Easter: 3rd Sunday

3rd Sunday of Easter – Cycle C (1995)

We all like the idea of people getting “second chances.” It seems only fair, and it’s deeply ingrained in us. America is a country of second chances, a lot of times you hear it said that it’s the place where everyone can invent themselves all over again. If things don’t work out for you in one career, then just pick another one. If you need to get away from the place where you grew up, then just go somewhere else, maybe to California or Alaska, where everyone gets to start over, no questions asked. Starting over takes guts, we tell one another, and those who can pull it off deserve a pat on the back, or maybe even a made-for-television movie about your inspiring story.

Seen in that light, today’s Gospel should be the perfect story for us. Because if there is ever a gospel which showed someone getting another chance who in almost every respect didn’t deserve it, it has to be this one. The big second chance, of course, is Peter’s. If there were ever anyone who needed a second chance, who felt complete misery at how he had ruined his life, failed at the thing most important to him, and betrayed his friends it had to be him. We hear this familiar story and what we forget is how desolate Peter must have felt before Jesus reappeared to him, a complete failure, the wrong choice from the start, obtusely missing most of the points that Jesus was trying to make while he was alive, and then even worse, watching him die from a distance, afraid to be seen with him. With Jesus’ death, he must have felt as though nothing could ever deliver him from the guilt and the defeat. And so he just went back to fishing.

And of course, he gets this chance to redeem himself. Everything about this story is meant to remind us about how Peter denied that he ever even knew Jesus, earlier in this same Gospel, denied him three times, sitting around a charcoal fire outside of the high priest’s palace in Jerusalem. And now, another fire, another three questions, this time, the answer “Lord, you know that I love you,” that makes up for “I do not know the man.” If anyone ever got new life from the resurrection, it was him.

It’s a moving scene that almost seems to be taking place in a dream world, and it’s satisfying for those of us who like happy endings. And yet like most Gospels, there is a reminder here that even if we like the story, we can leave the scene without noticing its real message.

For one thing, it’s hard to hear this story and not wonder about how we extend this myth of the second chance to the world around us. Because while we know that Peter was due to come out all right in the end, and so we know in advance he deserved it, there is no doubt that we don’t often extend our gift of new life to people we think have betrayed us or let us down.
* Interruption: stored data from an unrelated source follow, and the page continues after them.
theorem Form.of_flit {i : Instr} {fl : Flit} (hw : i.wf = fl.wf) (hr : requestOf i = none) (hc : completionOf i = none)
    (hf : flitOf i = some fl) : Form.Statement i := by
  intro h
  rw [hw] at h
  simp only [Flit.wf, beq_iff_eq] at h
  refine ⟨?_, ?_, ?_⟩
  · intro g hg; rw [hr] at hg; cases hg
  · intro d h'; rw [hc] at h'; cases h'
  · intro d h'; rw [hf] at h'; cases h'; exact h

theorem Form.of_none {i : Instr} (hr : requestOf i = none) (hc : completionOf i = none) (hf : flitOf i = none) : Form.Statement i := by
  intro _
  refine ⟨?_, ?_, ?_⟩
  · intro g hg; rw [hr] at hg; cases hg
  · intro d h'; rw [hc] at h'; cases h'
  · intro d h'; rw [hf] at h'; cases h'
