/-- A command that a source's write started, alone at the management ports. -/
def cmdRuns (s : State) (w : Who) (b off : BitVec 16) : State := { s with mg.blocks := [⟨b, off, w, 1, true, false, false⟩] }

/-- A source's private registers set. -/
def withPriv (s : State) (w : Who) (f : Priv → Priv) : State :=
  { s with mg.sources := s.mg.sources.map fun x => if x.w = w then { x with priv := f x.priv } else x }

/-- Words as a source's data registers hold them. -/
def words {n : Nat} (ws : List Word) : Tbl (BitVec n) Word := (List.range ws.length).map fun k => (BitVec.ofNat n k, ws.getD k 0)

/-- A management message. -/
def msg (mop : BitVec 7) (addr : Word) (len : Nat) (data : List Word) : MgmtMsg := ⟨mop, 1, 1, 0, 9, addr, len, data⟩

/-- A read request of endpoint 0x11 for the device's own functions, under tenant 5. -/
def rq : Req :=
  { opcode := Op.rdLine, src := 0x11, dst := 0x10, tag := 3, seq := 0, epoch := 0, tenant := 5, cls := 0, chk := false, addr := 0x10000,
    len := 0, pgen := 0, bep := false, rsnd := false, seqd := false, newp := false, raw := false, dlx := false, subop := 0, osz := 0,
    ncmb := false, dur := false, hop := 0, rsv := 0, ext := 0, payload := [] }

/-- Tenant 5 with key slot 3 ACTIVE. -/
def keyed : State := { up with sec.tenants := [(5, ⟨false, some 3, [], none⟩)], sec.slots := [(3, ⟨true, 0, 5, 1, [], 0⟩)] }

/-- What power-up meets when everything is well: bank A and image copy A. -/
def bootIn : BootInputs :=
  { hdr0 := some ⟨1, false, false⟩, hdr1 := none, bankA := ⟨true, 2, [], [], []⟩, bankB := ⟨false, 0, [], [], []⟩, imgA := some img, imgB := none,
    svnFloor := 2, bootRom := [], incarnation := 9, mgmtOk := true, stacksOk := true, badTiles := [],
    disc := ⟨{ ces := List.replicate 16 1, luns := 1, planes := 2, pages := 1536, blocks := 8192, spare := 2304 }, 0, false, false, true, true, []⟩ }

/-- Object 1 of the device: 64 KiB of tenant 5 on tier 1, rows of 256 bytes of 32-bit elements. -/
def oid1 : Oid := 0x400000001
def obj1 : Obj :=
  { tier := 1, zskip := false, prot := false, isSealed := false, damaged := false, etype := 3, t1 := .none, t0rep := false, sealing := false,
    cdense := false, tenant := 5, stackMask := 0xF, qmask := 0xF, size := 65536, rows := 256, rowBytes := 256, addr := 0x10000, alt := 0,
    deleted := false, runs := [], t0tiles := [], fillsT0 := false, fillGen := 0 }

/-- A device that holds object 1. -/
def stored (o : Obj) : State := { up with obj.tab := [(oid1, o)], obj.pages := [⟨16, 16, oid1, 0, 0, none⟩], obj.nextSerial := 2 }

/-- A device that is not the registrar, with a composition at it. -/
def member : State := { up with boot.image := some { img with registrar := 2 } }
def comped (r : CompRec) (s : State) : State := { s with lse.comps := [(7, r)], lse.synced := true }
def compUp : CompRec := { CompRec.blank with state := .up, home := 1, reach := 6 }

/-- The table with every composition ID in use. -/
theorem tget_numbered (l : List Nat) (k : CompId) (h : ∃ n ∈ l, BitVec.ofNat 10 (n + 1) = k) :
    tget (l.map fun n => (BitVec.ofNat 10 (n + 1), compUp)) k = some compUp := by
  induction l with
  | nil => obtain ⟨n, hn, -⟩ := h; cases hn
  | cons a l ih =>
    simp only [List.map_cons, tget]
    split
    · rfl
    · rename_i hk
      obtain ⟨n, hn, e⟩ := h
      rcases List.mem_cons.mp hn with rfl | hn
      · exact absurd e hk
      · exact ih ⟨n, hn, e⟩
Whether it’s our attitudes towards criminals and punishing them, or keeping our distance from people who have betrayed us personally, or the way we talk about our political leaders, we’re always tempted to fall back on our gut feeling that someone who stiffs us shouldn’t be given the same chance again, and that if they could do it to you once, the odds are you’ll be sorry you’ve got no one to blame the next time but yourself.

In some cases, of course, we’re right. We are not here to be stupid and allow ourselves to be abused by people who say they’re going to change, and they don’t, and won’t. And yet, it’s hard to hear this reading and not question our willingness to consign so many people to the pile of those who had their chance in life to do the right thing, and missed it.

That brings us to the second chances we give ourselves. Many people are afflicted with the sense of chances missed that Peter surely felt. Like him, perhaps dramatically, perhaps just under the surface of our lives, we feel a sense of regret and guilt, for things we once did wrong, things we wanted to do for ourselves or our families or others and didn’t, lives that we haven’t spent exactly how we thought we would. Yet we tell ourselves that we’re the creatures of the choices we’ve made, what’s done can’t be undone, and we go back to the fishing.

The message today for someone who feels that way, is not that everything’s OK, or that we’re automatically forgiven everything we’ve done wrong or neglected, but that the chance for new life always seems to be in front of us despite our best efforts. Peter needed a lot of second chances in his life, he is the founder of our church and even better, the patron saint of people who fail everyone and need redemption.

Our second chance, and third chance, and fourth chance, is here around the fire somewhere, like him we’re offered the same choices again and again. And yet God for some reason kept coming back to him, as if to tell us, you and everyone else have a chance to answer the questions in your life differently this time. And I’ll keep asking, until your answer is the right one.